I am therefore calling for the CIA to declassify, to the extent possible, the whole report so the public can reach their own conclusions.
Mr. Duelfer’s public statement is written to express the author’s “suspicions” as to Iraq’s activities relating to possible weapons of mass destruction programs or activities while leaving out information in the classified report which points away from his suspicions.
Mr. Duelfer’s statement raises the same issues of selective use of information in public statements of the CIA that have been such a problem for the credibility of the Intelligence Community’s pre-war estimates related to Iraq’s weapons of mass destruction.
Bush's Privilege II
The Bush administration claims that one of its main goals was to increase the powers of the presidency relative to Congress. Its sole purpose for these increased powers, though, is to deceive Congress, craft bad policy, and deny the public accountability. You can't have strong presidential privilege without trust, and Bush has done nothing to earn even a modicum of trust from Congress or the people. It has consistently stonewalled investigations by the Republican Congress and refused information necessary for the public to hold the administration accountable.
Moreover, it has demonstrated that it's "principles" serve one purpose: getting Bush re-elected and ramming Bush's extreme agenda through Congress.

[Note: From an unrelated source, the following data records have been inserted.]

-- ==== Sys2Proof/Laws/KPtu.lean ====
section
/-!
SUPPORT. Laws/KPtu.lean: what each operation of Machine/Ptu.lean keeps (Laws/Keeps.lean).
-/
namespace Sys2Proof.Machine

theorem State.gnbPps_keeps {s0 s : State} (h : Keeps s0 s) : Keeps s0 (State.gnbPps s) := by
  unfold State.gnbPps
  with_reducible repeat' first
    | assumption | apply State.wrAll_keeps | refine Keeps.ite (fun _ => ?_) (fun _ => ?_)

theorem execNs32Wrap_keeps {s0 s : State} (h : Keeps s0 s) : OutKeeps s0 (execNs32Wrap s) := by
  unfold execNs32Wrap
  with_reducible repeat' first
    | assumption | apply OutKeeps.next | apply OutKeeps.done | apply State.wrapInc_keeps | apply State.gridRun_keeps
    | apply State.wr_keeps

theorem State.stepRecord_keeps {s0 s : State} (delta : Int) (t : Nat) (h : Keeps s0 s) : Keeps s0 (State.stepRecord s delta t) := by
  unfold State.stepRecord
  with_reducible repeat' first
    | assumption | apply State.errLog_keeps | apply State.wrS_keeps | apply State.wr_keeps | extract_lets

theorem State.gnbStep_keeps {s0 s : State} (d : Int) (h : Keeps s0 s) : Keeps s0 (State.gnbStep s d) := by
  unfold State.gnbStep
  with_reducible repeat' first
    | assumption | apply State.wr_keeps | refine Keeps.ite (fun _ => ?_) (fun _ => ?_)
    | refine Keeps.ite1 (fun _ => ?_) (fun _ => ?_) | extract_lets | exact Keeps.field h | refine Keeps.field ?_ | intro _

theorem State.fusTimeStep_keeps {s0 s : State} (d : Int) (h : Keeps s0 s) : Keeps s0 (State.fusTimeStep s d) := by
  unfold State.fusTimeStep
  with_reducible repeat' first
    | assumption | extract_lets | exact Keeps.field h | refine Keeps.field ?_ | intro _

theorem State.timeStep_keeps {s0 s : State} (t0 : Nat) (h : Keeps s0 s) : Keeps s0 (State.timeStep s t0) := by
  unfold State.timeStep
  with_reducible repeat' first
    | assumption | apply State.fusTimeStep_keeps | apply State.schStep_keeps | apply State.cfeStep_keeps
    | apply State.gnbStep_keeps | extract_lets | exact Keeps.field h | refine Keeps.field ?_

theorem State.loadTime_keeps {s0 s : State} (t : Int) (h : Keeps s0 s) : Keeps s0 (State.loadTime s t) := by
  unfold State.loadTime
  with_reducible repeat' first
    | assumption | apply State.timeStep_keeps | apply State.setNow_keeps | extract_lets | exact Keeps.field h
    | refine Keeps.field ?_ | intro _

theorem State.setRate_keeps {s0 s : State} (f : Rat) (h : Keeps s0 s) : Keeps s0 (State.setRate s f) := by
  unfold State.setRate
  with_reducible repeat' first
    | assumption | apply State.wr_keeps | extract_lets | exact Keeps.field h | refine Keeps.field ?_

theorem State.servo_keeps {s0 s : State} (r : Rat) (h : Keeps s0 s) : Keeps s0 (State.servo s r) := by
  unfold State.servo
  with_reducible repeat' first
    | assumption | apply State.setRate_keeps | extract_lets | exact Keeps.field h | refine Keeps.field ?_

theorem State.slew_keeps {s0 s : State} (r : Rat) (h : Keeps s0 s) : Keeps s0 (State.slew s r) := by
  unfold State.slew
  with_reducible repeat' first
    | assumption | apply State.setRate_keeps | extract_lets | exact Keeps.field h | refine Keeps.field ?_

theorem State.ptuTo_keeps {s0 s : State} (st : Nat) (h : Keeps s0 s) : Keeps s0 (State.ptuTo s st) := by
  unfold State.ptuTo
  with_reducible repeat' first
    | assumption | apply State.wr_keeps

theorem State.stepNotice_keeps {s0 s : State} (p : PtuStep) (h : Keeps s0 s) : Keeps s0 (State.stepNotice s p) := by
  unfold State.stepNotice
  with_reducible repeat' first
    | assumption | apply State.sendFrame_keeps | refine Keeps.ite (fun _ => ?_) (fun _ => ?_) | extract_lets

theorem State.toStepPend_keeps {s0 s : State} (p : PtuStep) (h : Keeps s0 s) : Keeps s0 (State.toStepPend s p) := by
  unfold State.toStepPend
  with_reducible repeat' first
    | assumption | apply State.ptuTo_keeps | extract_lets | exact Keeps.field h | refine Keeps.field ?_

theorem State.schedStep_keeps {s0 s : State} (e : Rat) (h : Keeps s0 s) : Keeps s0 (State.schedStep s e) := by
  unfold State.schedStep
  with_reducible repeat' first
    | assumption | apply State.stepNotice_keeps | apply State.toStepPend_keeps | extract_lets

theorem State.recordOff_keeps {s0 s : State} (e : Rat) (t : Nat) (h : Keeps s0 s) : Keeps s0 (State.recordOff s e t) := by
  unfold State.recordOff
  with_reducible repeat' first
    | assumption | apply State.wrS_keeps | apply State.wr_keeps

theorem State.leaveFree_keeps {s0 s : State} (base load : Int) (h : Keeps s0 s) : Keeps s0 (State.leaveFree s base load) := by
  unfold State.leaveFree
  with_reducible repeat' first
    | assumption | apply State.stepRecord_keeps | apply State.loadTime_keeps | apply State.ptuTo_keeps | apply State.wr_keeps
    | refine Keeps.ite (fun _ => ?_) (fun _ => ?_) | split | extract_lets | exact Keeps.field h | refine Keeps.field ?_

theorem State.offSeen_keeps {s0 s : State} (h : Keeps s0 s) : Keeps s0 (State.offSeen s) := by
  unfold State.offSeen
  with_reducible repeat' first
    | assumption | exact Keeps.field h | refine Keeps.field ?_

theorem State.slewOffset_keeps {s0 s : State} (e r : Rat) (h : Keeps s0 s) : Keeps s0 (State.slewOffset s e r) := by
  unfold State.slewOffset
  with_reducible repeat' first
    | assumption | apply State.ptuTo_keeps | apply State.slew_keeps | refine Keeps.ite (fun _ => ?_) (fun _ => ?_)
    | extract_lets | exact Keeps.field h | refine Keeps.field ?_

theorem State.offset_keeps {s0 s : State} (e : Rat) (t : Nat) (base load : Int) (h : Keeps s0 s) : Keeps s0 (State.offset s e t base load) := by
  unfold State.offset
  with_reducible repeat' first
    | assumption | apply State.slewOffset_keeps | apply State.schedStep_keeps | apply State.recordOff_keeps
    | apply State.leaveFree_keeps | apply State.offSeen_keeps | apply State.errLog_keeps | apply State.servo_keeps
    | apply State.ptuTo_keeps | apply State.slew_keeps | refine Keeps.ofPair (by assumption) ?_
    | refine Keeps.ite (fun _ => ?_) (fun _ => ?_) | split | extract_lets | exact Keeps.field h | refine Keeps.field ?_
    | intro _

theorem execHoldoverEntry_keeps {s0 s : State} (h : Keeps s0 s) : OutKeeps s0 (execHoldoverEntry s) := by
  unfold execHoldoverEntry
  with_reducible repeat' first
    | assumption | apply OutKeeps.next | apply OutKeeps.done | apply State.setRate_keeps | apply State.errLog_keeps
    | apply State.ptuTo_keeps | apply State.wr_keeps | refine Keeps.ite (fun _ => ?_) (fun _ => ?_) | split | extract_lets
    | exact Keeps.field h | refine Keeps.field ?_ | refine OutKeeps.ite (fun _ => ?_) (fun _ => ?_)

theorem execStepNotice_keeps {s0 s : State} (delta : BitVec 32) (tb : BitVec 64) (h : Keeps s0 s) : OutKeeps s0 (execStepNotice delta tb s) := by
  unfold execStepNotice
  with_reducible repeat' first
    | assumption | apply OutKeeps.next | apply OutKeeps.done | apply State.toStepPend_keeps | apply whenLive_keeps
    | refine Keeps.ite (fun _ => ?_) (fun _ => ?_) | split | intro _ | refine OutKeeps.ite (fun _ => ?_) (fun _ => ?_)

theorem State.ppsMark_keeps {s0 s : State} (h : Keeps s0 s) : Keeps s0 (State.ppsMark s) := by
  unfold State.ppsMark
  with_reducible repeat' first
    | assumption | refine Keeps.ite (fun _ => ?_) (fun _ => ?_) | exact Keeps.field h | refine Keeps.field ?_

theorem State.applyStep_keeps {s0 s : State} (p : PtuStep) (h : Keeps s0 s) : Keeps s0 (State.applyStep s p) := by
  unfold State.applyStep
  with_reducible repeat' first
    | assumption | apply State.stepRecord_keeps | apply State.loadTime_keeps | apply State.ppsMark_keeps
    | apply State.ptuTo_keeps | refine Keeps.ite (fun _ => ?_) (fun _ => ?_) | extract_lets | exact Keeps.field h
    | refine Keeps.field ?_

theorem execStepApply_keeps {s0 s : State} (h : Keeps s0 s) : OutKeeps s0 (execStepApply s) := by
  unfold execStepApply
  with_reducible repeat' first
    | assumption | apply OutKeeps.next | apply OutKeeps.done | apply State.applyStep_keeps
    | refine Keeps.ofPair (by assumption) ?_ | refine Keeps.ite (fun _ => ?_) (fun _ => ?_) | split
    | refine OutKeeps.ite (fun _ => ?_) (fun _ => ?_)

theorem execRefclkLoss_keeps {s0 s : State} (h : Keeps s0 s) : OutKeeps s0 (execRefclkLoss s) := by
  unfold execRefclkLoss
  with_reducible repeat' first
    | assumption | apply OutKeeps.next | apply OutKeeps.done | apply State.canClkLoss_keeps | apply State.checkFail_keeps
    | apply State.errLog_keeps | apply State.ptuTo_keeps | apply State.wrB_keeps
    | refine Keeps.ite (fun _ => ?_) (fun _ => ?_) | extract_lets | exact Keeps.field h | refine Keeps.field ?_
    | refine OutKeeps.ite (fun _ => ?_) (fun _ => ?_)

How else can you explain its willingness to waive its privilege whenever political pressure mounts, or its willingness to declassify nothing but that which helps it politically? Actually, it appears willing to declassify anything that helps it politically, including Richard Clarke's extremely sensitive 2002 testimony.
Just three days ago Condoleezza Rice stated:
Nothing would be better, from my point of view, than to be able to testify. I would really like to do that. But there's an important principle involved here. We have separate branches of government - the legislative branch and the executive branch. This commission, it takes its authority, derives its authority from the Congress, and it is a long-standing principle that sitting National Security Advisors do not testify before the Congress.Apparently, though, the president is willing to sacrifice his principles for political gain.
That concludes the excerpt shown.